Profoundly depressing thought of the day: As a vaguely functioning copywriter… some days I feel my words are about as valuable as a good script in an HD porn movie.

Raising the ded … It’s time for another loosely-linked grumble/ramble through the life of the writing outsider.  A Gramble?  Another paean to the ranks of the excluded… If I was a product I’d be extruded.  If I was a piece of land – protruded.  As a problem simply alluded to: my usefulness –denuded.  Or  maybe I’m just deluded?  Yes it’s the ded zone every time.

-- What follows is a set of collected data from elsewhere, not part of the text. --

/-- The time an operation takes adds the environment to what it writes (R111). -/
theorem elapse_writes {t u : State} (h : t = u) : elapse t = { u with env := (elapse t).env } := by
  subst h
  rfl

/-! ### The conditioned weekday and the digits (R68 to R70) -/

theorem dowOf_ne_zero (wraw : BitVec 3) : dowOf wraw ≠ 0 := by
  revert wraw; decide

theorem codedDow_eq (wraw : BitVec 3) : codedDow wraw.toNat = if wraw = 0 then 7 else wraw.toNat := by
  revert wraw; decide

theorem unitsDigit_toNat (v : BitVec 7) : (unitsDigit v).toNat = v.toNat % 10 := by
  rw [unitsDigit, BitVec.toNat_ofNat]
  omega

/-- The tens digit of a 7-bit number is at most 12, so 4 bits hold what is left of it (R70). -/
theorem tensDigit_toNat (v : BitVec 7) (w : Nat) : (tensDigit v w).toNat = v.toNat / 10 % 2 ^ w := by
  have hv : v.toNat < 2 ^ 7 := v.isLt
  have hle : v.toNat / 10 % 2 ^ w ≤ v.toNat / 10 := Nat.mod_le _ _
  rw [tensDigit, BitVec.toNat_ofNat]
  exact Nat.mod_eq_of_lt (by omega)

/-! ### LSBF and PAR (R71, R74) -/

theorem exec_lsbF_of_inside {w : BitVec 3} {lo : BitVec 6} (h : w.toNat = 0 ∨ lo.toNat + w.toNat ≤ Config.nSym)
    (g : BitVec 4) (p : ParSel) (s : State) :
    exec (.lsbF g w lo p) s = .next (elapse (lsbf g w.toNat lo.toNat p s)) := if_neg (by omega)

theorem exec_par_of_cell {pi : BitVec 6} (h : pi.toNat < Config.nSym) (p : ParSel) (s : State) :
    exec (.par p pi) s = .next (elapse (parityCell p pi.toNat s)) := if_neg (Nat.not_le.mpr h)

section
variable (bits : List Bool) (lo : Nat) (p : ParSel) (s : State)

theorem placed_frame : (placed bits lo p s).frame = s.frame.writeList lo (bits.map symOf) := by
  cases p <;> rfl

theorem parityOf_placed : parityOf p (placed bits lo p s) = (parityOf p s ^^ xorAll bits) := by
  cases p <;> rfl

theorem parityOf_placed_of_ne {p q : ParSel} (h : q ≠ p) : parityOf q (placed bits lo p s) = parityOf q s := by
  cases p <;> cases q <;> simp_all [placed, setParity, parityOf]

/-- Placing bits writes F and the accumulators alone. -/
theorem placed_writes : placed bits lo p s =
    { s with
      frame := (placed bits lo p s).frame, p1 := (placed bits lo p s).p1, p2 := (placed bits lo p s).p2
      p3 := (placed bits lo p s).p3 } := by
  cases p <;> rfl

end

/-! ### The groups (R75 to R77) -/

/-- From `s` to `t` a group of `n` bits and its parity cell were written, and no other cell. -/
structure WritesGroup (lo n : Nat) (bits : List Bool) (s t : State) : Prop where
  group : HoldsGroup t.frame lo n bits
  outside : ∀ a, ¬(lo ≤ a ∧ a ≤ lo + n) → t.frame.read a = s.frame.read a

theorem writesGroup_of_frame {lo n : Nat} {bits : List Bool} {s t : State} (hn : bits.length = n)
    (h : t.frame = s.frame.writeList lo (groupCells bits)) : WritesGroup lo n bits s t where
  group := by rw [h]; exact holdsGroup_writeList _ _ hn
  outside a ha := by rw [h]; exact Frame.read_writeList_of_outside _ (by rw [groupCells_length]; omega)

section
variable (min : BitVec 6) (s : State)

theorem encodeMinute_writesGroup : WritesGroup 21 7 (twoDigits 3 min.toNat) s (encodeMinute min s) :=
  writesGroup_of_frame (twoDigits_length _ _) (by rw [encodeMinute_eq, minuteCells])

theorem encodeMinute_p1 : (encodeMinute min s).p1 = xorAll (twoDigits 3 min.toNat) := by rw [encodeMinute_eq]

theorem encodeMinute_writes : encodeMinute min s =
    { s with frame := (encodeMinute min s).frame, p1 := (encodeMinute min s).p1 } := by rw [encodeMinute_eq]

end

section
variable (hour : BitVec 5) (s : State)

theorem encodeHour_writesGroup : WritesGroup 29 6 (twoDigits 2 hour.toNat) s (encodeHour hour s) :=
  writesGroup_of_frame (twoDigits_length _ _) (by rw [encodeHour_eq, hourCells])

theorem encodeHour_p2 : (encodeHour hour s).p2 = xorAll (twoDigits 2 hour.toNat) := by rw [encodeHour_eq]

theorem encodeHour_writes : encodeHour hour s =
    { s with frame := (encodeHour hour s).frame, p2 := (encodeHour hour s).p2 } := by rw [encodeHour_eq]

end

section
variable (mday : BitVec 5) (dow : BitVec 3) (mon : BitVec 4) (year2 : BitVec 7) (s : State)

theorem encodeDate_writesGroup : WritesGroup 36 22 (dateBits mday.toNat dow.toNat mon.toNat year2.toNat) s
    (encodeDate mday dow mon year2 s) :=
  writesGroup_of_frame (dateBits_length _ _ _ _) (by rw [encodeDate_eq, dateCells, ← dateBits])

theorem encodeDate_p3 : (encodeDate mday dow mon year2 s).p3 =
    xorAll (dateBits mday.toNat dow.toNat mon.toNat year2.toNat) := by rw [encodeDate_eq]

theorem encodeDate_writes : encodeDate mday dow mon year2 s =
    { s with frame := (encodeDate mday dow mon year2 s).frame, p3 := (encodeDate mday dow mon year2 s).p3 } := by
  rw [encodeDate_eq]

end

/-! ### The fixed cells and the whole frame (R73, R78) -/

theorem fixPattern_writes (pre : Nat → Symbol) (s : State) :
    fixPattern pre s = { s with frame := (fixPattern pre s).frame } := by
  rw [fixPattern]

section
variable (pre : Nat → Symbol) (c : CalFields) (s : State)

/-- BUILDFRAME's groups, written one after the other from the low cells up. -/
theorem assembleFrame_frame : (assembleFrame pre c s).frame =
    ((((fixPattern pre s).frame.writeList 17 (dstCells c.dst)).writeList 21
      (groupCells (twoDigits 3 c.min.toNat))).writeList 29
      (groupCells (twoDigits 2 (codedHour c.hraw.toNat c.dst)))).writeList 36
      (groupCells (dateBits c.mday.toNat (codedDow c.wraw.toNat) c.mon.toNat c.year2.toNat)) := by
  rw [assembleFrame_eq, minuteCells, hourCells, dateCells, ← dateBits]

theorem assembleFrame_writes : assembleFrame pre c s =
    { s with
      frame := (assembleFrame pre c s).frame, hour := (assembleFrame pre c s).hour
      dow := (assembleFrame pre c s).dow, p1 := (assembleFrame pre c s).p1, p2 := (assembleFrame pre c s).p2
      p3 := (assembleFrame pre c s).p3 } := by
  rw [assembleFrame_eq]

/-! Each group stands in the built frame, since those written after it begin above its parity cell. -/

theorem assembleFrame_minuteGroup : HoldsGroup (assembleFrame pre c s).frame 21 7 (twoDigits 3 c.min.toNat) := by
  rw [assembleFrame_frame]
  exact ((holdsGroup_writeList _ _ (twoDigits_length _ _)).writeList_of_lt (by norm_num) _).writeList_of_lt
    (by norm_num) _

theorem assembleFrame_hourGroup :
    HoldsGroup (assembleFrame pre c s).frame 29 6 (twoDigits 2 (codedHour c.hraw.toNat c.dst)) := by
  rw [assembleFrame_frame]
  exact (holdsGroup_writeList _ _ (twoDigits_length _ _)).writeList_of_lt (by norm_num) _

theorem assembleFrame_dateGroup : HoldsGroup (assembleFrame pre c s).frame 36 22
    (dateBits c.mday.toNat (codedDow c.wraw.toNat) c.mon.toNat c.year2.toNat) := by
  rw [assembleFrame_frame]
  exact holdsGroup_writeList _ _ (dateBits_length _ _ _ _)

theorem exec_buildFrame : exec (.buildFrame c) s = .next (elapse (assembleFrame Config.preamble c s)) := rfl

/-- From cell 36 on the frame pattern is the date group and cell 59 (R52). -/
theorem frameCells_drop_date : (frameCells pre c).drop 36 =
    dateCells c.mday.toNat (codedDow c.wraw.toNat) c.mon.toNat c.year2.toNat ++ [Config.f59Sym] := by
  simp [frameCells_eq_codedCells, codedCells, List.drop_append, List.drop_eq_nil_of_le]

end

theorem eq_of_exec_buildFrame {c : CalFields} {s t : State} (h : exec (.buildFrame c) s = .next t) :
    t = elapse (assembleFrame Config.preamble c s) :=
  (Host.Outcome.next.inj ((exec_buildFrame c s).symm.trans h)).symm

/-- A built frame is NONE at its ends and bits in between (R52). -/
theorem read_assembleFrame_cases (c : CalFields) (s : State) {i : Nat} (hi : i < 60) :
    ((i = 0 ∨ i = 59) ∧ (assembleFrame Config.preamble c s).frame.read i = some Config.symNone) ∨
      ((1 ≤ i ∧ i < 59) ∧ ((assembleFrame Config.preamble c s).frame.read i = some Config.symZero ∨
        (assembleFrame Config.preamble c s).frame.read i = some Config.symOne)) := by
  by_cases hends : i = 0 ∨ i = 59
  · obtain ⟨bits, hlen, hcells⟩ := frameCells_eq_bits c
    refine .inl ⟨hends, ?_⟩
    rw [read_assembleFrame _ c s hi, hcells]
    obtain rfl | rfl := hends
    · rfl
    · simp [hlen]
  · exact .inr ⟨by omega, transmittable_assembleFrame c s i (by omega) (by omega)⟩

end Sys2Proof.Machine
end

section
/-! The statements about the encoder's operations (41_frame_encoder R67 to R77). -/
namespace Sys2Proof.Safety

open Sys2Proof.Machine

/-- Settles O33: HRADJ writes the hour that the frame codes, alone. -/
theorem hourIsAdjustedModulo24 : Obligations.HourIsAdjustedModulo24 :=
  fun s hraw dst => ⟨elapse (adjustHourStep hraw dst s), rfl, exec_envKept (i := .hrAdj hraw dst) rfl,
    hourOf_toNat hraw dst, rfl⟩

/-- Settles O34: DOWMAP moves the one weekday 0 to 7. -/
theorem weekdayIsNeverZero : Obligations.WeekdayIsNeverZero :=
  fun s wraw => ⟨elapse (mapDowStep wraw s), rfl, exec_envKept (i := .dowMap wraw) rfl, rfl, dowOf_ne_zero wraw, rfl⟩

/-- Settles O35: both digits fit the 4 bits in which they are left. -/
theorem digitsAreDecimal : Obligations.DigitsAreDecimal :=
  ⟨fun _ v => ⟨_, rfl, exec_envKept (i := .bcdU v) rfl, unitsDigit_toNat v, rfl⟩,
    fun _ v w => ⟨_, rfl, exec_envKept (i := .bcdT v w) rfl, tensDigit_toNat v w.toNat, rfl⟩⟩

/-- Settles O36: LSBF places the low bits of its digit under its accumulator. -/
theorem digitIsPlacedLowBitFirst : Obligations.DigitIsPlacedLowBitFirst := by
  intro s g w lo p hinside
  have hexec := exec_lsbF_of_inside hinside g p s
  rw [lsbf_eq] at hexec
  refine ⟨_, hexec, exec_envKept hexec, ?_, ?_, ?_, ?_, elapse_writes (placed_writes _ _ p s)⟩
  · rw [elapse_frame, placed_frame]
    exact (holdsBits_writeList _ _ _).read_digit
  · intro a ha
    rw [elapse_frame, placed_frame]
    exact Frame.read_writeList_of_outside _ (by simpa using ha)
  · rw [List.range_eq_range', ← bitsFrom, bitsFrom_zero_eq]
    exact parityOf_placed _ _ p s
  · exact fun q hq => parityOf_placed_of_ne _ _ s hq

/-- Settles O37: PAR is one write of the accumulator's symbol. -/
theorem parityCellIsTheAccumulator : Obligations.ParityCellIsTheAccumulator := by
  intro s p pi hpi
  have hexec := exec_par_of_cell hpi p s
  exact ⟨_, hexec, exec_envKept hexec, Frame.read_write_self _ _ _, fun a ha => Frame.read_write_of_ne _ _ ha, rfl⟩

/-- Settles O39: DSTPAIR writes the flag and its negation, side by side. -/
theorem daylightPairHasOneBitSet : Obligations.DaylightPairHasOneBitSet := by
  intro s dst
  refine ⟨elapse (dstPair dst s), rfl, exec_envKept (i := .dstPair dst) rfl, ?_, ?_, ?_, rfl⟩
  · rw [elapse_frame, dstPair_eq, Frame.read_writeList]
    cases dst <;> rfl
  · rw [elapse_frame, dstPair_eq, Frame.read_writeList]
    cases dst <;> rfl
  · intro a h17 h18
    rw [elapse_frame, dstPair_eq]
    exact Frame.read_writeList_of_outside _ (by rw [dstCells_length]; omega)

/-- Settles O40: the cells of FIXPAT, for every PREAMBLE and for the default. -/
theorem fixedCellsAreWritten : Obligations.FixedCellsAreWritten := by
  refine ⟨fun pre s => ⟨read_fixPattern pre s, fixPattern_writes pre s⟩, fun s => ?_⟩
  have hread := read_fixPattern Config.preamble s
  have hexec : exec .fixPat s = .next (elapse (fixPattern Config.preamble s)) := rfl
  have hwrites := elapse_writes (fixPattern_writes Config.preamble s)
  generalize fixPattern Config.preamble s = t at *
  exact ⟨elapse t, hexec, exec_envKept hexec, hwrites, hread⟩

Easter Rabbit, Rabbit, Rabbit…

It may be a bit early for an Easter special but in the kind of marketing effort that should make us all proud the Cadbury’s Creme Eggs and Hot Cross Buns have been on sale in the supermarkets since ooh; at least December 29 so GITM is determined to match their noble effort for the good of the austerity economy.  It’s a pleasure Dave!

Removing the foil from my egg is a process that gives me pre-traumatic stress disorder because I know once open – I’m going to eat it all with no quarter asked or given to the blinding yellow yolk until I inevitably feel distinctly queasy.  In much the same way I also struggle with the plural of marketing folk.  Marketers is the awkward norm: when Marketeers is the phrase that slips off the tongue – although it has faint hints of the Mickey Mouse club.  And?!  I hear you ask.  If that’s the case then I suspect you see them in groups wearing devil horns on their ears as the dark spawn of capitalism they undoubtedly are.  Marketing is a bit like the foil on a Creme Egg – a little bit always gets stuck in your teeth and causes grief. Just be careful not to swallow too much in case it leaves you feeling properly sick.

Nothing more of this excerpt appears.